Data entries
-- ==== Sys2Proof/Machine/PaneOps.lean ====
section
/-!
DEFINITION. The pixels of a pane: fetched samples, rate conversion, colour conversion and the two scalers (06_panes.md R169,
R180 to R192). A sample that depends on a poisoned word is none (10_stream_memory.md R287).
-/
namespace Sys2Proof.Machine
open Sys2Proof

/-- The row a pane has fetched, if it has. -/
def FolioState.fetched (x : FolioState) (pane slot row : Nat) : Option (List (Byte × Bool)) :=
  (x.rows.find? fun r => r.pane == pane && r.slot == slot && r.row == row).map (·.bytes)

/-- A number clamped to 0 up to `n - 1`. -/
def clampTo (n : Nat) (v : Int) : Nat := min v.toNat (n - 1)

/-- A quotient rounded half up. -/
def roundDiv (a : Int) (d : Nat) : Int := (2 * a + d) / (2 * d)

/-- A rational rounded half up. -/
def roundHalf (r : Rat) : Int := (r + 1 / 2).floor

/-- A value clamped to 16 bits. -/
def clamp16 (v : Int) : Nat := min v.toNat 65535

/-- Samples at 16 bits (R181). -/
def widen (b v : Nat) : Nat := if b = 12 then 16 * v else if b = 10 then 64 * v else 257 * v

/-- The sum of products of taps and coefficients; taps with a coefficient of 0 are not read. -/
def sumTaps (l : List (Int × (Unit → Option Nat))) : Option Int :=
  l.foldl (fun a t =>
    if t.1 = 0 then a
    else match a, t.2 () with | some a, some v => some (a + t.1 * v) | _, _ => none) (some 0)

/-- A pane's access to its picture: component, stored row and column of slot `k`, at the storage depth. -/
abbrev Stored := Nat → Nat → Nat → Nat → Option Nat

/-- The stored samples among the rows fetched. -/
def storedRows (x : FolioState) (t : PaneLatch) : Stored := fun k c r col =>
  match storageFormat t.fmt with
  | none => some 0
  | some (l, b) =>
    let row := (x.fetched t.pane k (if l = .c420 && c != 0 then t.h + r else r)).getD []
    let i := sampleIndex l c col
    let part := (row.drop (i * b / 8)).take ((i * b + b + 7) / 8 - i * b / 8)
    if part.any (·.2) then none else some (unpackSample b ((row.take ((i * b + b + 7) / 8 + 3)).map (·.1)) i)

/-- A component at the fetched level brought to 4:4:4 and 16 bits, edges repeated (R181). -/
def levelSample (g : Stored) (t : PaneLatch) (k c : Nat) (row col : Int) : Option Nat :=
  match storageFormat t.fmt with
  | none => some 0
  | some (l, b) =>
    let r := clampTo t.h row
    let x := clampTo t.w col
    if c = 0 ∨ l = .c444 ∨ l = .rgba then (g k c r x).map (widen b)
    else
      let cw := (t.w + 1) / 2
      let one (i j : Nat) : Option Nat := (g k c i (min j (cw - 1))).map (widen b)
      let hor (i : Nat) : Option Nat :=
        if x % 2 = 0 then one i (x / 2)
        else match one i (x / 2), one i (x / 2 + 1) with | some a, some d => some ((a + d + 1) / 2) | _, _ => none
      if l = .c420 then
        let i := r / 2
        let j := if r % 2 = 0 then i - 1 else min (i + 1) (t.h / 2 - 1)
        match hor i, hor j with | some a, some d => some ((3 * a + d + 2) / 4) | _, _ => none
      else hor r

/-- The vector entry whose block covers a sample of the fetched level (R166, R188). -/
def vectorAt (x : FolioState) (t : PaneLatch) (row col : Int) : BitVec 32 × Bool :=
  let blk (i : Int) (n : Nat) : Nat := min ((2 * i + 1).toNat * 2 ^ t.level / 64) (n - 1)
  let bs := (((x.fetched t.pane 2 (blk row t.vecH)).getD []).drop (4 * blk col t.vecW)).take 4
  (BitVec.ofNat 32 (leNat (bs.map (·.1))), bs.any (·.2))

def signed11 (v : Nat) : Int := if v % 2048 < 1024 then (v % 2048 : Int) else (v % 2048 : Int) - 2048

/-- A position in 1/16 of a sample: a displacement in full-frame pixels times `w` / 256, at level `l` (R188). -/
def sixteenths (q : Int) (w : Int) (d : Int) (l : Nat) : Int := 16 * q + roundDiv (w * d) (16 * 2 ^ l)

/-- A bilinear read at a position in 1/16 of a sample, rounded half up (R188; log entry 51). -/
def bilinearRead (g : Int → Int → Option Nat) (y16 x16 : Int) : Option Nat :=
  let fy := y16 % 16
  let fx := x16 % 16
  let y := y16 / 16
  let x := x16 / 16
  (sumTaps [((16 - fy) * (16 - fx), fun _ => g y x), ((16 - fy) * fx, fun _ => g y (x + 1)),
    (fy * (16 - fx), fun _ => g (y + 1) x), (fy * fx, fun _ => g (y + 1) (x + 1))]).map fun v => ((v + 128) / 256).toNat

/-- The mix of two samples by a weight of 0 to 256 (R187). -/
def mix256 (w : Nat) (a b : Unit → Option Nat) : Option Nat :=
  (sumTaps [((256 - w : Nat), a), ((w : Nat), b)]).map fun v => ((v + 128) / 256).toNat

/-- m of R188. -/
def motionWeight (t : PaneLatch) (e : BitVec 32) : Nat :=
  let conf := getBits e 31 24
  if e.getLsbD 23 then 0
  else if t.set.confLo < t.set.confHi then
    min (roundDiv (((conf : Int) - t.set.confLo) * 256) (t.set.confHi - t.set.confLo)).toNat 256
  else if t.set.confHi ≤ conf then 256 else 0

/-- A component after frame-rate conversion (R186 to R188). -/
def rateSample (x : FolioState) (g : Stored) (t : PaneLatch) (c : Nat) (row col : Int) : Option Nat :=
  let cl (n : Nat) (v : Int) : Int := clampTo n v
  let row := cl t.h row
  let col := cl t.w col
  let at_ (k : Nat) (r q : Int) : Option Nat := levelSample g t k c r q
  let blend : Option Nat := mix256 t.weight (fun _ => at_ 1 row col) fun _ => at_ 0 row col
  if t.mode = 0 then at_ 0 row col
  else if t.mode = 1 then blend
  else
    let (e, bad) := vectorAt x t row col
    if bad then none
    else
      let dx := signed11 (getBits e 10 0)
      let dy := signed11 (getBits e 21 11)
      let w : Int := t.weight
      let mc : Option Nat := mix256 t.weight
        (fun _ => bilinearRead (at_ 1) (sixteenths row w dy t.level) (sixteenths col w dx t.level))
        (fun _ => bilinearRead (at_ 0) (sixteenths row (w - 256) dy t.level) (sixteenths col (w - 256) dx t.level))
      let m := motionWeight t e
      mix256 m (fun _ => blend) fun _ => mc

/-- Kr and Kb of a colour space (R191). -/
def lumaWeights (cs : Nat) : Rat × Rat :=
  match cs with
  | 1 => (299 / 1000, 114 / 1000) | 2 => (2627 / 10000, 593 / 10000) | _ => (2126 / 10000, 722 / 10000)

/-- R', G', B' of the working space from a source's three components (R191, R192). -/
def toWorking (t : PaneLatch) (c0 c1 c2 : Nat) : List Nat :=
  let p := t.set
  if p.custom then
    (List.range 3).map fun i =>
      let ins : List Int := [c0, c1, c2]
      let sum := (List.range 3).foldl (fun a j => a + p.m.getD (3 * i + j) 0 * (ins.getD j 0 - p.offIn.getD j 0)) 0
      clamp16 ((sum + 2048) / 4096 + p.offOut.getD i 0)
  else
    let rgba := t.fmt == 6
    let luma (v : Nat) : Rat :=
      if rgba then (v : Rat) / 65535 else if p.full then (v : Rat) / 16 / 4095 else ((v : Rat) / 16 - 256) / 3504
    let chroma (v : Nat) : Rat := ((v : Rat) / 16 - 2048) / (if p.full then 4095 else 3584)
    let out (v : Rat) : Nat := clamp16 (roundHalf (v * 65535))
    if rgba ∨ p.cs = 3 then [out (luma c2), out (luma c0), out (luma c1)]
    else
      let (kr, kb) := lumaWeights p.cs
      let kg := 1 - kr - kb
      let y := luma c0
      let cb := chroma c1
      let cr := chroma c2
      [out (y + 2 * (1 - kr) * cr), out (y - 2 * kb * (1 - kb) / kg * cb - 2 * kr * (1 - kr) / kg * cr),
       out (y + 2 * (1 - kb) * cb)]

/-- R', G', B' and A of a sample of the fetched level. -/
def colourSample (x : FolioState) (g : Stored) (t : PaneLatch) (row col : Int) : Option (List Nat) :=
  match rateSample x g t 0 row col, rateSample x g t 1 row col, rateSample x g t 2 row col,
    (if t.fmt = 6 then rateSample x g t 3 row col else some 65535) with
  | some a, some b, some c, some d => some (toWorking t a b c ++ [d])
  | _, _, _, _ => none

/-- sin(π x) / (π x). -/
def sinc (x : Rat) : Rat := if x = 0 then 1 else quarterSine (2 * x) / (piRat * x)

/-- k(x) of R183 for SMOOTH and BILINEAR with `n` taps at reduction ratio `r`. -/
def kernel (bilinear : Bool) (n : Nat) (r x : Rat) : Rat :=
  if bilinear then (if absRat x < 1 then 1 - absRat x else 0)
  else
    let a : Rat := if 6 ≤ n then 3 else (n : Rat) / 2
    let s : Rat := if 6 ≤ n then min (max 1 r) ((n : Rat) / 6) else 1
    if absRat x < a * s then sinc (x / s) * sinc (x / (a * s)) else 0

/-- Coefficients of `n` taps in a phase, summing to 1,024: each rounded, the remainder to the tap nearest u (R183). -/
def phaseTaps (bilinear : Bool) (n phase : Nat) (r : Rat) : List Int :=
  let first : Int := 1 - ((n + 1) / 2 : Nat)
  let u : Rat := ((phase : Rat) + 1 / 2) / 64
  let ks := (List.range n).map fun (j : Nat) => kernel bilinear n r (((first + (j : Int) : Int) : Rat) - u)
  let sum := ks.foldl (· + ·) 0
  let cs := ks.map fun k => roundHalf (1024 * k / sum)
  let rest := 1024 - cs.foldl (· + ·) 0
  let near := (if phase < 32 then (0 : Int) else 1) - first
  cs.zipIdx.map fun p => if (p.2 : Int) = near then p.1 + rest else p.1

/-- The taps at a level coordinate in 1/65536 samples: positions with coefficients in 1/1024 (R182 to R184). `table` holds a
TABLE filter's coefficients per phase. -/
def tapsAt (filter n : Nat) (r : Rat) (table : Option (Nat → List Int)) (u : Int) : List (Int × Int) :=
  let base := u / 65536
  let phase := (u % 65536 / 1024).toNat
  let first := base + 1 - ((n + 1) / 2 : Nat)
  if n = 1 ∨ filter = 2 then [((u + 32768) / 65536, 1024)]
  else
    let cs := match filter, table with
      | 3, some f => f phase
      | 1, _ => phaseTaps true n phase r
      | _, _ => phaseTaps false n phase r
    cs.zipIdx.map fun p => (first + p.2, p.1)

/-- Vertical taps T_v (R184). -/
def tapsV (dstW : Nat) : Nat := min 6 (24576 / max 1 dstW)

/-- The step of R182. -/
def stepOf (crop dst level : Nat) : Nat := crop * 65536 / (2 ^ level * max 1 dst)

/-- u of R182 for a column or row counted from the destination's edge. -/
def coordOf (crop0 step level i : Nat) : Int := (crop0 * 65536 / 2 ^ level : Nat) - 32768 + (step / 2 : Nat) + (i * step : Nat)

/-- A signed 1.10 coefficient of a Folio's table (R200). -/
def State.tableCoef (s : State) (f i : Nat) : Int :=
  let w := s.rd (Reg.coef_COEF f (i / 2))
  let v := if i % 2 = 0 then getBits w 15 0 else getBits w 31 16
  if v < 32768 then (v : Int) else (v : Int) - 65536

/-- Horizontal taps of a destination column. -/
def State.columnTaps (s : State) (f : Nat) (t : PaneLatch) (x : Nat) : List (Int × Int) :=
  let filter := if t.pane = 8 ∧ t.set.filterH = 3 then 0 else t.set.filterH
  tapsAt filter 8 ((t.cw : Rat) / (2 ^ t.level * t.set.dstW : Nat))
    (some fun ph => (List.range 8).map fun j => s.tableCoef f (8 * ph + j)) (coordOf t.cx (stepOf t.cw t.set.dstW t.level) t.level x)

/-- Vertical taps of a destination row. -/
def State.rowTaps (s : State) (f : Nat) (t : PaneLatch) (y : Nat) : List (Int × Int) :=
  let n := tapsV t.set.dstW
  let filter := if t.set.filterV = 3 ∧ (t.pane = 8 ∨ n < 6) then 0 else t.set.filterV
  tapsAt filter n ((t.ch : Rat) / (2 ^ t.level * t.set.dstH : Nat))
    (some fun ph => (List.range 6).map fun j => s.tableCoef f (512 + 6 * ph + j)) (coordOf t.cy (stepOf t.ch t.set.dstH t.level) t.level y)

/-- The columns of the level that the destination columns from `x0` up to `x1` need: those whose tap counts, first and last. -/
def State.columnSpanOf (s : State) (f : Nat) (t : PaneLatch) (x0 x1 : Nat) : Nat × Nat :=
  let cols := (List.range (x1 - x0)).flatMap fun i => ((s.columnTaps f t (x0 + i)).filter fun q => q.2 != 0).map fun q => clampTo t.w q.1
  match cols with
  | [] => (0, t.w - 1)
  | c :: l => (l.foldl min c, l.foldl max c)

/-- The bytes of a stored row that hold the level's columns `lo` to `hi`, the chroma samples beside them included: first byte and length
(R154, R176, R181). `chroma` says that the row is one of a 4:2:0 part's chroma rows. -/
def byteSpan (fmt w lo hi : Nat) (chroma : Bool) : Nat × Nat :=
  match storageFormat fmt with
  | none => (0, 0)
  | some (l, b) =>
    let last := min (hi / 2 + hi % 2) ((w + 1) / 2 - 1)
    let side (c : Nat) : List Nat := [sampleIndex l c (lo / 2), sampleIndex l c last]
    let idx := match l with
      | .c420 => if chroma then side 1 ++ side 2 else [sampleIndex l 0 lo, sampleIndex l 0 hi]
      | .c422 => [sampleIndex l 0 lo, sampleIndex l 0 hi] ++ side 1 ++ side 2
      | .c444 => (List.range 3).flatMap fun c => [sampleIndex l c lo, sampleIndex l c hi]
      | .rgba => (List.range 4).flatMap fun c => [sampleIndex l c lo, sampleIndex l c hi]
    let first := idx.foldl min (idx.headD 0) * b / 8
    (first, (idx.foldl max 0 * b + b + 7) / 8 - first)

/-- One scaler pass over four components: the filtered value rounded half up and clamped (R183). -/
def scalePass (taps : List (Int × Int)) (g : Int → Option (List Nat)) : Option (List Nat) :=
  let vs := (taps.filter fun t => t.2 != 0).map fun t => (t.2, g t.1)
  if vs.any fun v => v.2.isNone then none
  else some ((List.range 4).map fun c =>
    clamp16 ((vs.foldl (fun (a : Int) v => a + v.1 * (((v.2.getD []).getD c 0 : Nat) : Int)) 0 + 512) / 1024))

/-- A pane's pixel at a destination column and row: R', G', B', A at 16 bits. -/
def State.panePixel (s : State) (f : Nat) (g : Stored) (t : PaneLatch) (x y : Nat) : Option (List Nat) :=
  let st := s.folio f
  scalePass (s.rowTaps f t y) fun r => scalePass (s.columnTaps f t x) fun c => colourSample st g t r c

/-- A 10-bit colour at 16 bits (R192). -/
def widenColour (w : BitVec 32) : List Nat :=
  let up (v : Nat) : Nat := (roundDiv (v * 65535) 1023).toNat
  [up (getBits w 29 20), up (getBits w 19 10), up (getBits w 9 0)]

/-- Stored rows of the part that a frame row of the fetched level needs, chroma rows of a 4:2:0 part included. -/
def partRowsOf (t : PaneLatch) (r : Int) : List Nat :=
  let r := clampTo t.h r
  if t.fmt = 2 ∨ t.fmt = 5 then
    [r, t.h + r / 2, t.h + (if r % 2 = 0 then r / 2 - 1 else min (r / 2 + 1) (t.h / 2 - 1))]
  else [r]

/-- The rows of the vector field behind rows of the level. -/
def vectorRowsOf (t : PaneLatch) (rows : List Int) : List Nat :=
  (rows.map fun r => min ((2 * (clampTo t.h r) + 1) * 2 ^ t.level / 64) (t.vecH - 1)).eraseDups

/-- The rows of the level that MOTION displaces a row to: of the second slot for `w`, of the newest for `w - 256` (R188). -/
def displacedRows (x : FolioState) (t : PaneLatch) (w : Int) (r : Int) : List Int :=
  let v := min ((2 * (clampTo t.h r) + 1) * 2 ^ t.level / 64) (t.vecH - 1)
  ((List.range t.vecW).map fun b =>
    let bs := (((x.fetched t.pane 2 v).getD []).drop (4 * b)).take 4
    let dy := signed11 (getBits (BitVec.ofNat 32 (leNat (bs.map (·.1)))) 21 11)
    sixteenths (clampTo t.h r) w dy t.level / 16).eraseDups.flatMap fun y => [y, y + 1]

end Sys2Proof.Machine
end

*EXERCISE OBJECTIVE*:
Transcribe only the trailing portion of the entries above: the line that contains "let bs := (((x.fetched t.pane 2 v).getD" and each line after it.

*WRITTEN ANSWER*:
    let bs := (((x.fetched t.pane 2 v).getD []).drop (4 * b)).take 4
    let dy := signed11 (getBits (BitVec.ofNat 32 (leNat (bs.map (·.1)))) 21 11)
    sixteenths (clampTo t.h r) w dy t.level / 16).eraseDups.flatMap fun y => [y, y + 1]

end Sys2Proof.Machine
end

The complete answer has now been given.